Exercise aim =
Provide again, from the entries below, every line from the one containing "s) : P s.cold" through the one containing "with_reducible apply State.setBit_keeps", exactly as written, and no other line.

· · · ·

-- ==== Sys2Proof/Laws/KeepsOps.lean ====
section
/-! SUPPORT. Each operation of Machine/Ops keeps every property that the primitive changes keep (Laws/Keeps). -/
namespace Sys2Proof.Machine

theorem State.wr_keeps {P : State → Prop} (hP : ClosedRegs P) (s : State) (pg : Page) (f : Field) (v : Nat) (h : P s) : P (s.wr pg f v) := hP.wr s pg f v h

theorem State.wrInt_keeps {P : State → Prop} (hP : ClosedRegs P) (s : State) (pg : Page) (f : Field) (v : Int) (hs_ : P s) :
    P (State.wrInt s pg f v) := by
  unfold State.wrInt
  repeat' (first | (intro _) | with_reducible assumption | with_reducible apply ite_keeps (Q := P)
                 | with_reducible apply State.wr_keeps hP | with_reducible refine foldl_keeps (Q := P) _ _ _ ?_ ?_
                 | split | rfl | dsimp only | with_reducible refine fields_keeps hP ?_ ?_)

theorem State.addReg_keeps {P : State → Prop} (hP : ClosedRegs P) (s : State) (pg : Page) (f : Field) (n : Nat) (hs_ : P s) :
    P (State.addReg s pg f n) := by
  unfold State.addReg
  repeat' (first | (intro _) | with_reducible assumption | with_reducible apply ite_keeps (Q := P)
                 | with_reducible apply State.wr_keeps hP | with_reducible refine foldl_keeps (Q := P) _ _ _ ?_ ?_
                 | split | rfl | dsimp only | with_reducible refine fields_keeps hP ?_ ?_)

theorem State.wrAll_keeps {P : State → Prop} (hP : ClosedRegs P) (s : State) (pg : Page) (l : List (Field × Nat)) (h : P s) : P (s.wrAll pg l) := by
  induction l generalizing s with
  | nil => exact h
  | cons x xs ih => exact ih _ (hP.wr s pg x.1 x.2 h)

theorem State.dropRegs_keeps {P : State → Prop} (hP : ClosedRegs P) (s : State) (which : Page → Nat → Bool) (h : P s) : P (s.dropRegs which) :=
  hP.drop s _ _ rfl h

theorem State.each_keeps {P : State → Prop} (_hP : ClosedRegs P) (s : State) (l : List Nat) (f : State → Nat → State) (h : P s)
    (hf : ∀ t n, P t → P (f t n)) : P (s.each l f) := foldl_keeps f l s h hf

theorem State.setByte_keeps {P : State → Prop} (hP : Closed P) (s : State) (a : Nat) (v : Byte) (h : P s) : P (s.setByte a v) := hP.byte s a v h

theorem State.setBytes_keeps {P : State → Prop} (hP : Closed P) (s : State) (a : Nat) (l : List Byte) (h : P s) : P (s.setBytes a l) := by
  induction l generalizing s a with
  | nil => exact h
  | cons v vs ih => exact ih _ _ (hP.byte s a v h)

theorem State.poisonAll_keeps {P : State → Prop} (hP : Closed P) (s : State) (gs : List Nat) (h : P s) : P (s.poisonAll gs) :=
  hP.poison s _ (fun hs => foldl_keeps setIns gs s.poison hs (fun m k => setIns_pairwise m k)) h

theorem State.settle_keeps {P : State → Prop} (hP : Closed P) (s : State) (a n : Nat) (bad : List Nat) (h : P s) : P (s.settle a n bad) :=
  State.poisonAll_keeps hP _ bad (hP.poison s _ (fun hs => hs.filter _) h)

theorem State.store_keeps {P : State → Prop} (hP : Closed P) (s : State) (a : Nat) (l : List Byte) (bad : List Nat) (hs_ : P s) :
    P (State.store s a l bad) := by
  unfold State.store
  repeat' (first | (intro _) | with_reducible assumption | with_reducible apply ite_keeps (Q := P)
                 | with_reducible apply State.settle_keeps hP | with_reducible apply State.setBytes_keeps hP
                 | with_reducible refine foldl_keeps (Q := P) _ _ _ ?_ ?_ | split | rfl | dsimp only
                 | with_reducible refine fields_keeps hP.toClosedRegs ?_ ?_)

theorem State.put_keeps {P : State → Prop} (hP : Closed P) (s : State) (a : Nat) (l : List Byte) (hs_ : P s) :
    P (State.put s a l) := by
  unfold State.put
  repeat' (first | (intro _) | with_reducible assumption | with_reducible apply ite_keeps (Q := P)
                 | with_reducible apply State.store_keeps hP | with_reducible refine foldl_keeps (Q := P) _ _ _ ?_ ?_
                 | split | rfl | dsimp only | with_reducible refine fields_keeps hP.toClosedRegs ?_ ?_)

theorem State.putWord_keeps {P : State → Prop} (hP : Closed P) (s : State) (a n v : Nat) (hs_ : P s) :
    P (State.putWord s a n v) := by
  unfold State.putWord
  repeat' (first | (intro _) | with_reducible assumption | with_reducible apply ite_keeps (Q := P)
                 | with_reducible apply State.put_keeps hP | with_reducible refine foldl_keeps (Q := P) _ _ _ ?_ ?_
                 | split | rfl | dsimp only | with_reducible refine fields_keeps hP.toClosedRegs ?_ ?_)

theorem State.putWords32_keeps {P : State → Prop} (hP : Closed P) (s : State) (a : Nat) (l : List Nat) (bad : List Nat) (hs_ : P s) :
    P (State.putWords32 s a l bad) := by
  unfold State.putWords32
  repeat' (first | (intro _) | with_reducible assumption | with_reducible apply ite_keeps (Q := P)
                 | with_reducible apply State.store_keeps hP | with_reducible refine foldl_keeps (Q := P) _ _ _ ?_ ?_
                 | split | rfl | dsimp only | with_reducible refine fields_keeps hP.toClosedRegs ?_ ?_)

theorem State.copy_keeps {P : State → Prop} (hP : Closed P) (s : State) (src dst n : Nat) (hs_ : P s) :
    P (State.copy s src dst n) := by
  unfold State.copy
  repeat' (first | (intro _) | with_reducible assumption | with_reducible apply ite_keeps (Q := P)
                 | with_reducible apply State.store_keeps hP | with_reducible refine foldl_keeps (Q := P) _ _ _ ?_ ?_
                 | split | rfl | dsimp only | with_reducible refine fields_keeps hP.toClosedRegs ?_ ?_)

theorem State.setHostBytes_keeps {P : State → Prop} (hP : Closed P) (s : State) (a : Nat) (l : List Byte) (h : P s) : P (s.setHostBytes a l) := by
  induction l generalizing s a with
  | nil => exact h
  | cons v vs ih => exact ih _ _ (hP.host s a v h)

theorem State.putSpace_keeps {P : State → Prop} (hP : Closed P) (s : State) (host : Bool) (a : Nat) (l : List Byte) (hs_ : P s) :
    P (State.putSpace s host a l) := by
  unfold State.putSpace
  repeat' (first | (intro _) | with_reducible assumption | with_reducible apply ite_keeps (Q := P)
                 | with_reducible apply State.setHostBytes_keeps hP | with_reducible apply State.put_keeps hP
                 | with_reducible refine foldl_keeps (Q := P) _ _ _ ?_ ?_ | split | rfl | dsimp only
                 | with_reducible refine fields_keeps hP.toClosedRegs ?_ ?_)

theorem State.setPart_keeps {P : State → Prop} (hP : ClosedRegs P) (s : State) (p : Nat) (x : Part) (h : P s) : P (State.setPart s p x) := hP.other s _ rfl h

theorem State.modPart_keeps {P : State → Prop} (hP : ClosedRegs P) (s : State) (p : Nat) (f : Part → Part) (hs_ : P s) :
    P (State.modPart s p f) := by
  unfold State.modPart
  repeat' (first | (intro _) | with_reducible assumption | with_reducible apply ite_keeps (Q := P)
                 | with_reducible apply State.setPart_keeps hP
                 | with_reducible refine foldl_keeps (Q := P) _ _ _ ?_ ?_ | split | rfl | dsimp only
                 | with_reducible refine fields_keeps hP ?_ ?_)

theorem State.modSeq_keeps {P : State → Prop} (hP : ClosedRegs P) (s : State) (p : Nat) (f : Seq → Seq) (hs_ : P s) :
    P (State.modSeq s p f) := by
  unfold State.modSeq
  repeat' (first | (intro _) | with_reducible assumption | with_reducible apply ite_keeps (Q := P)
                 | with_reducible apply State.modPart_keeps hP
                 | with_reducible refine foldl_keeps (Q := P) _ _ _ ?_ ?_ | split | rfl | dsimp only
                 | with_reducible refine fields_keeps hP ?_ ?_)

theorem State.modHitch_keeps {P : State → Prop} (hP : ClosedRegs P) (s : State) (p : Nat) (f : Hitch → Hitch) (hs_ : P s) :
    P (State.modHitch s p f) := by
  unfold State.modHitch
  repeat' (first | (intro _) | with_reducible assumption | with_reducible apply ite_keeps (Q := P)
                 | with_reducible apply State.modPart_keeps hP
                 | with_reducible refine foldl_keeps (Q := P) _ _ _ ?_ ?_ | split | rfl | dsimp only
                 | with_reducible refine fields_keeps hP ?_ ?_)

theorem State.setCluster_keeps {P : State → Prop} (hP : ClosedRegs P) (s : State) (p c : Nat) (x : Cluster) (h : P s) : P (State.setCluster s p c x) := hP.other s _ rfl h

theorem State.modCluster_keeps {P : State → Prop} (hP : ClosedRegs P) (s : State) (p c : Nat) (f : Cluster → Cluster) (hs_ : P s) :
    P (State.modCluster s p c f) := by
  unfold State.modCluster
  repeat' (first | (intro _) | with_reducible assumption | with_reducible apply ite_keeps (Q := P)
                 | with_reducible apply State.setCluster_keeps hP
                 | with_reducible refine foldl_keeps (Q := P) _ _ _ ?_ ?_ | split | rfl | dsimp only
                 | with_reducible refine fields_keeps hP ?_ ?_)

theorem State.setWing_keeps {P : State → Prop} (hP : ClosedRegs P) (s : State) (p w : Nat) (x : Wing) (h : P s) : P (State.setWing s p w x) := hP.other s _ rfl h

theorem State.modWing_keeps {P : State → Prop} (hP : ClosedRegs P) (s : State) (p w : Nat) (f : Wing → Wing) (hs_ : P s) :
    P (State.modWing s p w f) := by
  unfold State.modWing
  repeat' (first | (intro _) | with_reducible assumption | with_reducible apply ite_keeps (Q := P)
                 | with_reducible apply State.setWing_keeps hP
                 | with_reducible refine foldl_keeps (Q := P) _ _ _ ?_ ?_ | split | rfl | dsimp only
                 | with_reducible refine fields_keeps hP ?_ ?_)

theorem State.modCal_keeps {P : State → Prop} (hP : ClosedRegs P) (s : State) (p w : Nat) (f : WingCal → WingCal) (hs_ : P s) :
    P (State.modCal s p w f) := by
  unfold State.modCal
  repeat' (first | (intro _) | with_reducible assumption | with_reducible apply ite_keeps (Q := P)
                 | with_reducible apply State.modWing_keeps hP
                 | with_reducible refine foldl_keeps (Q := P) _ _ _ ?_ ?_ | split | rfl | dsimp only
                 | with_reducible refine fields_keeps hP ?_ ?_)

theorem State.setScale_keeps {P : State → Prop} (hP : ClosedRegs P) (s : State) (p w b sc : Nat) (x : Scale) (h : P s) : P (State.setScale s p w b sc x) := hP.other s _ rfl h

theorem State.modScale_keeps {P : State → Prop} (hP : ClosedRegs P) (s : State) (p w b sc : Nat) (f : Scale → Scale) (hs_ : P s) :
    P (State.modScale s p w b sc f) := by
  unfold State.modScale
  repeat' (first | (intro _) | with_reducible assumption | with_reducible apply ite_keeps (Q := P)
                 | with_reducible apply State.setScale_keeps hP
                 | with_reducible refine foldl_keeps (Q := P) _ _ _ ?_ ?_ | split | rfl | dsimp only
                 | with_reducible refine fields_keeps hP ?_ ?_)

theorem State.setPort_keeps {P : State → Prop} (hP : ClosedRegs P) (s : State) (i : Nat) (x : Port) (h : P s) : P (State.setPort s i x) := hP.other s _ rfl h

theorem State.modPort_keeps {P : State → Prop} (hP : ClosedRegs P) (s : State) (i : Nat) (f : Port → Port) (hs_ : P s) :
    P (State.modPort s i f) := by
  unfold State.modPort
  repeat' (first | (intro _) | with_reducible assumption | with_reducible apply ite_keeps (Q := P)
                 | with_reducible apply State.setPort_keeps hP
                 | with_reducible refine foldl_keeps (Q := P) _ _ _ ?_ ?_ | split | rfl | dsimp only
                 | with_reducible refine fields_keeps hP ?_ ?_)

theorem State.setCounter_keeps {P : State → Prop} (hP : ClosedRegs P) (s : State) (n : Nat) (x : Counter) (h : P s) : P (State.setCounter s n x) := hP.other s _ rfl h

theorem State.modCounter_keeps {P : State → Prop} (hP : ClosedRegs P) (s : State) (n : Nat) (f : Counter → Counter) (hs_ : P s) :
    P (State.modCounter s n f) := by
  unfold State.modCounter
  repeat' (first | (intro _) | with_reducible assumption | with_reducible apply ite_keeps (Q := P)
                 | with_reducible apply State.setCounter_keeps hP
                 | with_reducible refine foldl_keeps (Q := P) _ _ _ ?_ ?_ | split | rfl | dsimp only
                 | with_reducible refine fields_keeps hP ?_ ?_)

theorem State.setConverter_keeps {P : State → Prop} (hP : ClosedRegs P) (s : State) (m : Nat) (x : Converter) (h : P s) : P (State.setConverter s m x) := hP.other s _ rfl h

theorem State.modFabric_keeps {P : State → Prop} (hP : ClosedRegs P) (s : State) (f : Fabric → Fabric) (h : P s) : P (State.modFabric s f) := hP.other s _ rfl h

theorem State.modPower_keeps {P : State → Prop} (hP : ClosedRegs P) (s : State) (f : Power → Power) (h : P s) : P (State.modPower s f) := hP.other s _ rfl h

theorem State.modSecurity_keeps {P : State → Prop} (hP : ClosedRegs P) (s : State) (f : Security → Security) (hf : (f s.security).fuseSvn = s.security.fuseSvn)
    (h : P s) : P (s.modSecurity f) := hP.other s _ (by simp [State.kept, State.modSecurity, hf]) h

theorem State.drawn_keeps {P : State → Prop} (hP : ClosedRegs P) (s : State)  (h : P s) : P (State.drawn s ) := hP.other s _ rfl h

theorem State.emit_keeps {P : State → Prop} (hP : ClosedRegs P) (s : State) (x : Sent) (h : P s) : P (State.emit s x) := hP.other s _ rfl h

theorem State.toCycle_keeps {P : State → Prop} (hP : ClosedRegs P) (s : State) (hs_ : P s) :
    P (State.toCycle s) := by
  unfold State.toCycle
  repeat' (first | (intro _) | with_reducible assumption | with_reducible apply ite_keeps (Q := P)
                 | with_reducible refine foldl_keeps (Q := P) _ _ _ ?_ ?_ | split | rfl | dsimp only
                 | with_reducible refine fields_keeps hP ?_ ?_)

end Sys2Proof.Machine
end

· · · ·

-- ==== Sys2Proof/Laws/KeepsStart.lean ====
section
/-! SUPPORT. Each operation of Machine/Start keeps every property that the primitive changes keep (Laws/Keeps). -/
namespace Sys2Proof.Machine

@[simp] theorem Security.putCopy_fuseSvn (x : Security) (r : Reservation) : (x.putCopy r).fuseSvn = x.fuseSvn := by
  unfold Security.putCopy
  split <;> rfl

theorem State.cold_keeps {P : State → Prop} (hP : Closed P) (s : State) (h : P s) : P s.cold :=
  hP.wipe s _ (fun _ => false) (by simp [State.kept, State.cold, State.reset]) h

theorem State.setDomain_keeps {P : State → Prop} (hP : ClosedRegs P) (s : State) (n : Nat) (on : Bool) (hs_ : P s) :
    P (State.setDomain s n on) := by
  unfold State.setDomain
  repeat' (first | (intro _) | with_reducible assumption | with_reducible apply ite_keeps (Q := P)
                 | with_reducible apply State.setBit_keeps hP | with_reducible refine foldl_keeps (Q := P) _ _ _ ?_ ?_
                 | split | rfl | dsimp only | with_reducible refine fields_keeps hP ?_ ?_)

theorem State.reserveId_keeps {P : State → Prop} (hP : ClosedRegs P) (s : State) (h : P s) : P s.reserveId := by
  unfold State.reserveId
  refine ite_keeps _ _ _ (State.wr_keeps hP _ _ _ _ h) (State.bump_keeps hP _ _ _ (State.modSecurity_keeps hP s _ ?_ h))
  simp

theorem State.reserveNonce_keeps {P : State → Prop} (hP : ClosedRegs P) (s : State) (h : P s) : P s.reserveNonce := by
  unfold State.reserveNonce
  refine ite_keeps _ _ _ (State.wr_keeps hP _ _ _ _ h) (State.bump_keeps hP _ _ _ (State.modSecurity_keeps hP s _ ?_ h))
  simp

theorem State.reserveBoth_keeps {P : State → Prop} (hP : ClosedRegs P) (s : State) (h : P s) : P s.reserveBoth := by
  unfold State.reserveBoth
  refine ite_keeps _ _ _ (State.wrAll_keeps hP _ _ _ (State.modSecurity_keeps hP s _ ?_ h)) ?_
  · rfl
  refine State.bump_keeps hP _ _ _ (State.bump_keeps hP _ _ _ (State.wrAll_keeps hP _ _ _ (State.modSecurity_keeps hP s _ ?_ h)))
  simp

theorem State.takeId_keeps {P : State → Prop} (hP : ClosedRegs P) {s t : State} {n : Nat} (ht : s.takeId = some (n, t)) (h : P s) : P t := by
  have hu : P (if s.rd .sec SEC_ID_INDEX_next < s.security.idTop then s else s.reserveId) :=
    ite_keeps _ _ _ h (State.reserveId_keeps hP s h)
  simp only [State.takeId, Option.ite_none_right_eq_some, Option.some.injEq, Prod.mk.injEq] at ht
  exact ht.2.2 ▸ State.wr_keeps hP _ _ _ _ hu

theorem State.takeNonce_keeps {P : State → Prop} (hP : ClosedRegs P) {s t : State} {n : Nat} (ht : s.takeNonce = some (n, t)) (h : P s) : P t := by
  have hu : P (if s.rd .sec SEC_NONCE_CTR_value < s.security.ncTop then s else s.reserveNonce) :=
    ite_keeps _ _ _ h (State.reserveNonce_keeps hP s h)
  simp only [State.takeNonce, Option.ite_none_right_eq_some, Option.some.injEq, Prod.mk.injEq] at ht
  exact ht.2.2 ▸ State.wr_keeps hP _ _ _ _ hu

· · · ·

Worked solution =
theorem State.cold_keeps {P : State → Prop} (hP : Closed P) (s : State) (h : P s) : P s.cold :=
  hP.wipe s _ (fun _ => false) (by simp [State.kept, State.cold, State.reset]) h

theorem State.setDomain_keeps {P : State → Prop} (hP : ClosedRegs P) (s : State) (n : Nat) (on : Bool) (hs_ : P s) :
    P (State.setDomain s n on) := by
  unfold State.setDomain
  repeat' (first | (intro _) | with_reducible assumption | with_reducible apply ite_keeps (Q := P)
                 | with_reducible apply State.setBit_keeps hP | with_reducible refine foldl_keeps (Q := P) _ _ _ ?_ ?_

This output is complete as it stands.